About this task -> From the line with "def State.setGns (s" through the line with "def State.timeOk (s", repeat the entries verbatim, both end lines included, and add nothing.

── Records

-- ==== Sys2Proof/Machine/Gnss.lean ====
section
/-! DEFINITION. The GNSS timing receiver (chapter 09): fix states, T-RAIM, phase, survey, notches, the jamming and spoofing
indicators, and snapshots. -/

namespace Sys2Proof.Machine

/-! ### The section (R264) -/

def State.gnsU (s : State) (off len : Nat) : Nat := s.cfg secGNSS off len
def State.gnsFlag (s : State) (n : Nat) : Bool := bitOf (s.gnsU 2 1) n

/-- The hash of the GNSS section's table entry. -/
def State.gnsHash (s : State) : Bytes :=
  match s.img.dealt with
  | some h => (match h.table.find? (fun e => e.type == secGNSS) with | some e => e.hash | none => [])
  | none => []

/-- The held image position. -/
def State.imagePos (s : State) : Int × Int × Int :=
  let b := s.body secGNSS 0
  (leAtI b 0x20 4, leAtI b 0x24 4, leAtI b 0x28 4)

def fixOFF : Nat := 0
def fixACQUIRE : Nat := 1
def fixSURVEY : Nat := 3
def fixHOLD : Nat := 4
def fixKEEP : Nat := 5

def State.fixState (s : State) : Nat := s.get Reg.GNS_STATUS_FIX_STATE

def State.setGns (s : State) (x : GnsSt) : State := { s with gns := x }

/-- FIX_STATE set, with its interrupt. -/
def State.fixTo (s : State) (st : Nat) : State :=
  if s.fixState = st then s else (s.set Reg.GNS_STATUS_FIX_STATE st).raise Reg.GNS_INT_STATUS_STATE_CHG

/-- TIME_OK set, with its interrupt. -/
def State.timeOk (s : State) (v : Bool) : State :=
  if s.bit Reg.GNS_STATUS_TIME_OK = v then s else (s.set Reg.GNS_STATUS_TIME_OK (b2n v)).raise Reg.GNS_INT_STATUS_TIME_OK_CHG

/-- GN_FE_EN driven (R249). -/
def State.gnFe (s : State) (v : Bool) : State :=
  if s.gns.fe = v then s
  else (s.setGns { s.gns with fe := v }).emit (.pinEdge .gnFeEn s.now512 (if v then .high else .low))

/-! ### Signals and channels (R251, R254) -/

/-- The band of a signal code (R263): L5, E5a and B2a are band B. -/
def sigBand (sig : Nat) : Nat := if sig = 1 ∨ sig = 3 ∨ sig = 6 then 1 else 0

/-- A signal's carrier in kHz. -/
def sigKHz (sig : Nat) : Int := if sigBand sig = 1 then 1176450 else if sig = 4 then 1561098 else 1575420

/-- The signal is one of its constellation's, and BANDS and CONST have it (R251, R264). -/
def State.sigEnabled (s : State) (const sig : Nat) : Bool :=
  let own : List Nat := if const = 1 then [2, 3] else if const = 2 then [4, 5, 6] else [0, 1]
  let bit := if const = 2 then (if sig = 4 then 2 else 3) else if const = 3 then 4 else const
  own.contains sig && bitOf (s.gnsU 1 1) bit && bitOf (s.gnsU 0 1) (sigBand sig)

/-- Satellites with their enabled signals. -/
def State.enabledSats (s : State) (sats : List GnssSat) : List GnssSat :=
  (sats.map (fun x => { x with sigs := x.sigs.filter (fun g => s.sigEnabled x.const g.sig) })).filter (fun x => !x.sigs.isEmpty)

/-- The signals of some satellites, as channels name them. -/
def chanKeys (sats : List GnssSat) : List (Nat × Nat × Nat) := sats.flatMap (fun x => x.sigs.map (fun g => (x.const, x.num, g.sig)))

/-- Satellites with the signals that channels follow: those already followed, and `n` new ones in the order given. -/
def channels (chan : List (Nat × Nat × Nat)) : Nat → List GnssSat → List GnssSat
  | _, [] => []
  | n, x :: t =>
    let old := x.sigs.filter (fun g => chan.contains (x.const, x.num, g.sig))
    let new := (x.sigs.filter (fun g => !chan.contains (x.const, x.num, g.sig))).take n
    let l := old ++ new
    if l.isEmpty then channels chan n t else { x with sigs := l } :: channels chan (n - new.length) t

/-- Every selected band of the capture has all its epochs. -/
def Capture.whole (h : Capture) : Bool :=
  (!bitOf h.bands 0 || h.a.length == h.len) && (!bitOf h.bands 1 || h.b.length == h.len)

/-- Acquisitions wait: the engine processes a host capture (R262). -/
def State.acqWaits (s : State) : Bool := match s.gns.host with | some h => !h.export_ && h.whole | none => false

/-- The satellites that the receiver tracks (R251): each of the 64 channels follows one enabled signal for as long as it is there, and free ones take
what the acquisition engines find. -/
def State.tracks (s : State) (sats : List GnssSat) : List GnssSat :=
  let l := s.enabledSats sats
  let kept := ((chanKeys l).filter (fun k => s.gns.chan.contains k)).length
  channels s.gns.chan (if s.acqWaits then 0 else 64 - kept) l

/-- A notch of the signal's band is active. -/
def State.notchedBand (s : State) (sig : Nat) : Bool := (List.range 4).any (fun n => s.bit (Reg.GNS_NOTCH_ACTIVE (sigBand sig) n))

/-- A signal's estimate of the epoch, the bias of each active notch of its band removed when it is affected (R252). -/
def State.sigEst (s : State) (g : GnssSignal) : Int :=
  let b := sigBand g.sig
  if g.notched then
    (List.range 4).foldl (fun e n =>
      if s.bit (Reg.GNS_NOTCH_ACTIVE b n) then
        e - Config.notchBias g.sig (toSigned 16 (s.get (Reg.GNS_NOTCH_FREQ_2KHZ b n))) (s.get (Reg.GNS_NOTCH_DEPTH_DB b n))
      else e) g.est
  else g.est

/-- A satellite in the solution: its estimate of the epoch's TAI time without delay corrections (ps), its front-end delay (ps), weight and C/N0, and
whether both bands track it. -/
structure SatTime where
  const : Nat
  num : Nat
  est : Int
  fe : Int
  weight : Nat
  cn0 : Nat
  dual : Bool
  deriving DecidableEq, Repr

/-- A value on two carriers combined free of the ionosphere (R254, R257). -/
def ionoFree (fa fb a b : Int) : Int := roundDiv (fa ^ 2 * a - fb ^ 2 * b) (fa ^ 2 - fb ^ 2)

────
── Records

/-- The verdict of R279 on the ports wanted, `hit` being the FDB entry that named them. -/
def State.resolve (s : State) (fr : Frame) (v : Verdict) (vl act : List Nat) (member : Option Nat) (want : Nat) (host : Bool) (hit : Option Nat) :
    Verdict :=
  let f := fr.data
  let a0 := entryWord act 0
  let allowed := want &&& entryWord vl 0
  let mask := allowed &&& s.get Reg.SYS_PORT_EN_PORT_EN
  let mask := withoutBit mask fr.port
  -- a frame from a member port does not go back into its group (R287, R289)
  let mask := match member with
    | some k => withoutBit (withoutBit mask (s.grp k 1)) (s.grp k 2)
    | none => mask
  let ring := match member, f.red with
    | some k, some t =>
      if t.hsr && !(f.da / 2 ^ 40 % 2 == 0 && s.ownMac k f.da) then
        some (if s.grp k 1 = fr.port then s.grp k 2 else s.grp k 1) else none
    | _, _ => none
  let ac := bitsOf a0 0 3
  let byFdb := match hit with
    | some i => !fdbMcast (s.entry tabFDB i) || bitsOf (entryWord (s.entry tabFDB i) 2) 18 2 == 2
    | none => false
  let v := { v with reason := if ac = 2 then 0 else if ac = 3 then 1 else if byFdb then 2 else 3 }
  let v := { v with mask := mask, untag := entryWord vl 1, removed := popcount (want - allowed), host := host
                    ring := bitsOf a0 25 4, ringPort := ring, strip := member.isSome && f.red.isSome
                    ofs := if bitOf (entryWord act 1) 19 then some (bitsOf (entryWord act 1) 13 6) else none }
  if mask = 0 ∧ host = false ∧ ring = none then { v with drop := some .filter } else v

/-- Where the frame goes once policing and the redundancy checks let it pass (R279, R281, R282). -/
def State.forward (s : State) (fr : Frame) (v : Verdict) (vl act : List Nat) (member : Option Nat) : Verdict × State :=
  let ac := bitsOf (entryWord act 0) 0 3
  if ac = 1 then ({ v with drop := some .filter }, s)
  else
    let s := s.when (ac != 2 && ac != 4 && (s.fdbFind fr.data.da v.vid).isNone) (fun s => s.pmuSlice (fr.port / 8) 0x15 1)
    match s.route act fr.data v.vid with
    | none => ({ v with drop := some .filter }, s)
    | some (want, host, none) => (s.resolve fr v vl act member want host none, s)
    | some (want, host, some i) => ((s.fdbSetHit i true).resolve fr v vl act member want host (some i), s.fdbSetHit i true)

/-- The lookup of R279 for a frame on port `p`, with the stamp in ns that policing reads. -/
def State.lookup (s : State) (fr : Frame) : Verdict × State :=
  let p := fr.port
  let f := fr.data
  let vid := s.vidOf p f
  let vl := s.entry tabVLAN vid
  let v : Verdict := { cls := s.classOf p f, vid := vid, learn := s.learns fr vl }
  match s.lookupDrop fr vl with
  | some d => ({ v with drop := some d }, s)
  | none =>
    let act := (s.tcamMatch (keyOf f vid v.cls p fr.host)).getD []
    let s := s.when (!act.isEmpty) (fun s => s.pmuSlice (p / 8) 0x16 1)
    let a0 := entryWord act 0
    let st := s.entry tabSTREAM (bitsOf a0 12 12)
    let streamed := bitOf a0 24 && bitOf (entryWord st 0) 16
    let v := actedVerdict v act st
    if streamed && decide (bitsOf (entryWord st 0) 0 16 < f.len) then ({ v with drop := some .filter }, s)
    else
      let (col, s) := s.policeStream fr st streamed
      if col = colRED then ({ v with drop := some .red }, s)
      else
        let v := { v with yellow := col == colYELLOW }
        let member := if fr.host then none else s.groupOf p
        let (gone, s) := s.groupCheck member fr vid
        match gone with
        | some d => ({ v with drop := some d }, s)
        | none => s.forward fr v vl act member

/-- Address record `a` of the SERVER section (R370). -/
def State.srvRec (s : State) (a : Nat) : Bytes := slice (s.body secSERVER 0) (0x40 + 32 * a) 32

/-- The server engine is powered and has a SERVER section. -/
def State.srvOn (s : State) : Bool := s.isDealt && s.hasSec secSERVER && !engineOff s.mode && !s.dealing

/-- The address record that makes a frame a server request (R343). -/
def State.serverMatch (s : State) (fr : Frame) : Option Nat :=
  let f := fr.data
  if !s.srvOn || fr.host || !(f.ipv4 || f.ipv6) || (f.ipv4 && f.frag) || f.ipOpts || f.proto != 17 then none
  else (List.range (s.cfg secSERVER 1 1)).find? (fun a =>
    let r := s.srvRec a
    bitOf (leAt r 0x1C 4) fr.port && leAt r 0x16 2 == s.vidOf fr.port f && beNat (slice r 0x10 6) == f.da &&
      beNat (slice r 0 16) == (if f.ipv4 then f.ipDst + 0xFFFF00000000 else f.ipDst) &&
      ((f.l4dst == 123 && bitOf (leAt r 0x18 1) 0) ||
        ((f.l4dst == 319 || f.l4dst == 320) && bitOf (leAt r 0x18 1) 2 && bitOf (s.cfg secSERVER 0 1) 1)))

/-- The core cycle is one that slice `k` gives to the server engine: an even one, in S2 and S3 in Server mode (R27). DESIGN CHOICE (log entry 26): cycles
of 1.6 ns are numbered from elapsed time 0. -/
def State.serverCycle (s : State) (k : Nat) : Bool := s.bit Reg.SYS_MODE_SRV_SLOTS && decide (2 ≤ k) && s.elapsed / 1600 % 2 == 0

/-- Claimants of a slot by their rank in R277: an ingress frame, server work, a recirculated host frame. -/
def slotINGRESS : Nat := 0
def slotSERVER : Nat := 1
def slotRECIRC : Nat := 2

────
── Records

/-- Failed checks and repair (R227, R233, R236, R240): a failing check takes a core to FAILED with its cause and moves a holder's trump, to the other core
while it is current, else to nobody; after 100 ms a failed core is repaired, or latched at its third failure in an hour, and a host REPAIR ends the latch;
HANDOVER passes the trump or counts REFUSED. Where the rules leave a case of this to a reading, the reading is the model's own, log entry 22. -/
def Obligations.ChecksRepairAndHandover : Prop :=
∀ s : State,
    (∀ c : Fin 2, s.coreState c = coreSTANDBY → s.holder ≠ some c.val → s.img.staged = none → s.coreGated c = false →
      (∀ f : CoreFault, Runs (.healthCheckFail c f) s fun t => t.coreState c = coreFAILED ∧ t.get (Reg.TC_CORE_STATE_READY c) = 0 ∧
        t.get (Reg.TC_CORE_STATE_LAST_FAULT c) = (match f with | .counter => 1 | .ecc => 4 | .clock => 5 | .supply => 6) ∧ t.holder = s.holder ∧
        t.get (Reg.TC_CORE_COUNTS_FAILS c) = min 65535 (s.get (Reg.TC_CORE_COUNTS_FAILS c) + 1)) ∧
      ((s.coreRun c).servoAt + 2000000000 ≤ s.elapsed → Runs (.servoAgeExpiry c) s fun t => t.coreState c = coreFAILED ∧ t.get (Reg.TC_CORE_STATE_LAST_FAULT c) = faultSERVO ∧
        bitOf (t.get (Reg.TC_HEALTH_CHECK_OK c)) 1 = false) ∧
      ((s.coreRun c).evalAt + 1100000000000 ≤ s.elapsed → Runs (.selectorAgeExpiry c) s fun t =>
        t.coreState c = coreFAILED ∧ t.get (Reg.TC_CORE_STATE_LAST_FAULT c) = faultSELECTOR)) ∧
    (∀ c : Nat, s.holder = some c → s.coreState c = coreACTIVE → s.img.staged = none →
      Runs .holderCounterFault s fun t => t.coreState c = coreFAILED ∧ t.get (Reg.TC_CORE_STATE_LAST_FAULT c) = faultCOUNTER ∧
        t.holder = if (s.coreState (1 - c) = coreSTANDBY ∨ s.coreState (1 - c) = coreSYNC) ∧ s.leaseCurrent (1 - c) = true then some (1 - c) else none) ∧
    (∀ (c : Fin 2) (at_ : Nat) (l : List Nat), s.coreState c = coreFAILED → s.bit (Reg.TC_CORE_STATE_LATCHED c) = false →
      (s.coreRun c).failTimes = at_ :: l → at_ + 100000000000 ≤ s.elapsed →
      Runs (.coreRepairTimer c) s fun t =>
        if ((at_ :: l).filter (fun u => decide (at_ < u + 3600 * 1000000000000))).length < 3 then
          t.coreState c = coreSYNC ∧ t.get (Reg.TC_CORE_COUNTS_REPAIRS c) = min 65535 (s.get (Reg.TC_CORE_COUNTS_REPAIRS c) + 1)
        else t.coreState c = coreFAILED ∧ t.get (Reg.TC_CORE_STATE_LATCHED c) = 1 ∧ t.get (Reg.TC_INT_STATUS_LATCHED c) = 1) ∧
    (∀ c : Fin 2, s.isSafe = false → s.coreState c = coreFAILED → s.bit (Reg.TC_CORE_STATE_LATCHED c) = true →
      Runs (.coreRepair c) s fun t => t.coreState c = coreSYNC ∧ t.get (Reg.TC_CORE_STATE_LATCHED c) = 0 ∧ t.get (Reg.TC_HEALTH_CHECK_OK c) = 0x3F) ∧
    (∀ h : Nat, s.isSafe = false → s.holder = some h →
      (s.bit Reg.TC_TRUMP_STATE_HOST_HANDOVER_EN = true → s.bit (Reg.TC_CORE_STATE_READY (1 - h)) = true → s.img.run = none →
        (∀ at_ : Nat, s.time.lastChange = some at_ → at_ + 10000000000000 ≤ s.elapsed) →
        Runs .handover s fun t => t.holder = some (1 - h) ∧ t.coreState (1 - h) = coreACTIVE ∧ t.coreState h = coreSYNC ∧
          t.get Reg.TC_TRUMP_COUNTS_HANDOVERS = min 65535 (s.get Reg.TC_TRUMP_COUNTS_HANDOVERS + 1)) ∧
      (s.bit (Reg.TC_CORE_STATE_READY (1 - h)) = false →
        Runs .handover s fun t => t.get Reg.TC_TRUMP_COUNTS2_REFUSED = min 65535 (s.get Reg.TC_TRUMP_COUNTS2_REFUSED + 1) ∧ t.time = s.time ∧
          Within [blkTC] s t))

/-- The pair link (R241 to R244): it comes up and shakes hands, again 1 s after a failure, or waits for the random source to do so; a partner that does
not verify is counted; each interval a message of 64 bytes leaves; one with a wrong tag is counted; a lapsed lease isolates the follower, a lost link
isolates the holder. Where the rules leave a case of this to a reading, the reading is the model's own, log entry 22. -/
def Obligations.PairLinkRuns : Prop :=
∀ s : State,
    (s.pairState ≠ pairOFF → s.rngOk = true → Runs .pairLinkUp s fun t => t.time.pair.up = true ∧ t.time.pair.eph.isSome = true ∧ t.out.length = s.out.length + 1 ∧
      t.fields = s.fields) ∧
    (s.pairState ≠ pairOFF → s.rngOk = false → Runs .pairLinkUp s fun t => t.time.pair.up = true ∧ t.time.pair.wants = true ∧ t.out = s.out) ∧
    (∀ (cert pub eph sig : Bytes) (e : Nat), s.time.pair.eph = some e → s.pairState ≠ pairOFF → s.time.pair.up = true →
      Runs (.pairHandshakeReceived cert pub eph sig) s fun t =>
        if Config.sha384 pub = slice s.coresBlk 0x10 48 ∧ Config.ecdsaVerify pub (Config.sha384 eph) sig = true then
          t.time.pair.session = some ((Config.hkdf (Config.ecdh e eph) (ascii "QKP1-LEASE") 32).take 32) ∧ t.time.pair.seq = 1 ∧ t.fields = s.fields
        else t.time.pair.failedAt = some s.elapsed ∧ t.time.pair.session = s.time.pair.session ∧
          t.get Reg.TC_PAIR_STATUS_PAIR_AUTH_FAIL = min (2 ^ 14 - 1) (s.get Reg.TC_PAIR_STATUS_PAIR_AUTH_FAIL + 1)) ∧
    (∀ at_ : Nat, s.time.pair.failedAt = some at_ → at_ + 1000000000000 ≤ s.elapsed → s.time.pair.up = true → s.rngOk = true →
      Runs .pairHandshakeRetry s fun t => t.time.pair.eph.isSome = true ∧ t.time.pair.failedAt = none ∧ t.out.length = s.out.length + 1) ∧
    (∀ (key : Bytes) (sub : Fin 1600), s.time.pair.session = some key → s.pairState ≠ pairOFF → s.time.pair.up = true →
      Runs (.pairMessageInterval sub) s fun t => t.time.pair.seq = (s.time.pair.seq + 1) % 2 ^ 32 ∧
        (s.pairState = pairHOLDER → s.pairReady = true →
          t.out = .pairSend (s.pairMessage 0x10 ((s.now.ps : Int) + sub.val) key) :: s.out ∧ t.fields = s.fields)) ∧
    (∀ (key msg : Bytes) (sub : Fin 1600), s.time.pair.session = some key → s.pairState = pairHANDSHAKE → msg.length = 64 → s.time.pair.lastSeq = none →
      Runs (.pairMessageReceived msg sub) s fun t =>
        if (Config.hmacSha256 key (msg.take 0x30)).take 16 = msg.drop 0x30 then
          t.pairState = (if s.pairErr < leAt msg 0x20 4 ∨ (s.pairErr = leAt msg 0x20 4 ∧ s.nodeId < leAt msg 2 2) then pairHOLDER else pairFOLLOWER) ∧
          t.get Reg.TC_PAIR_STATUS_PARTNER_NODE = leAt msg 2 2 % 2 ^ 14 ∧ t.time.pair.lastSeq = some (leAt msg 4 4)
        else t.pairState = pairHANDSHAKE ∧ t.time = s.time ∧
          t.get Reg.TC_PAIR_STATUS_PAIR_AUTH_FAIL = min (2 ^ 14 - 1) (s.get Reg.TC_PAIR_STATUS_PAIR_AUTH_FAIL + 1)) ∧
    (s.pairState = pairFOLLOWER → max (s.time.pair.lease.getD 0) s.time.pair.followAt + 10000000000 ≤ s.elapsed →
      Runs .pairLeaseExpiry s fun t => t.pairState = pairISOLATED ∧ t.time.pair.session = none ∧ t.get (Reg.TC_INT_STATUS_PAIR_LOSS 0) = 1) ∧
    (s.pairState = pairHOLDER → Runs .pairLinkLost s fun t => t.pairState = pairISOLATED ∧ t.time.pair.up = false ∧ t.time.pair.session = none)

────

Problem solution ->
def State.setGns (s : State) (x : GnsSt) : State := { s with gns := x }

/-- FIX_STATE set, with its interrupt. -/
def State.fixTo (s : State) (st : Nat) : State :=
  if s.fixState = st then s else (s.set Reg.GNS_STATUS_FIX_STATE st).raise Reg.GNS_INT_STATUS_STATE_CHG

/-- TIME_OK set, with its interrupt. -/
def State.timeOk (s : State) (v : Bool) : State :=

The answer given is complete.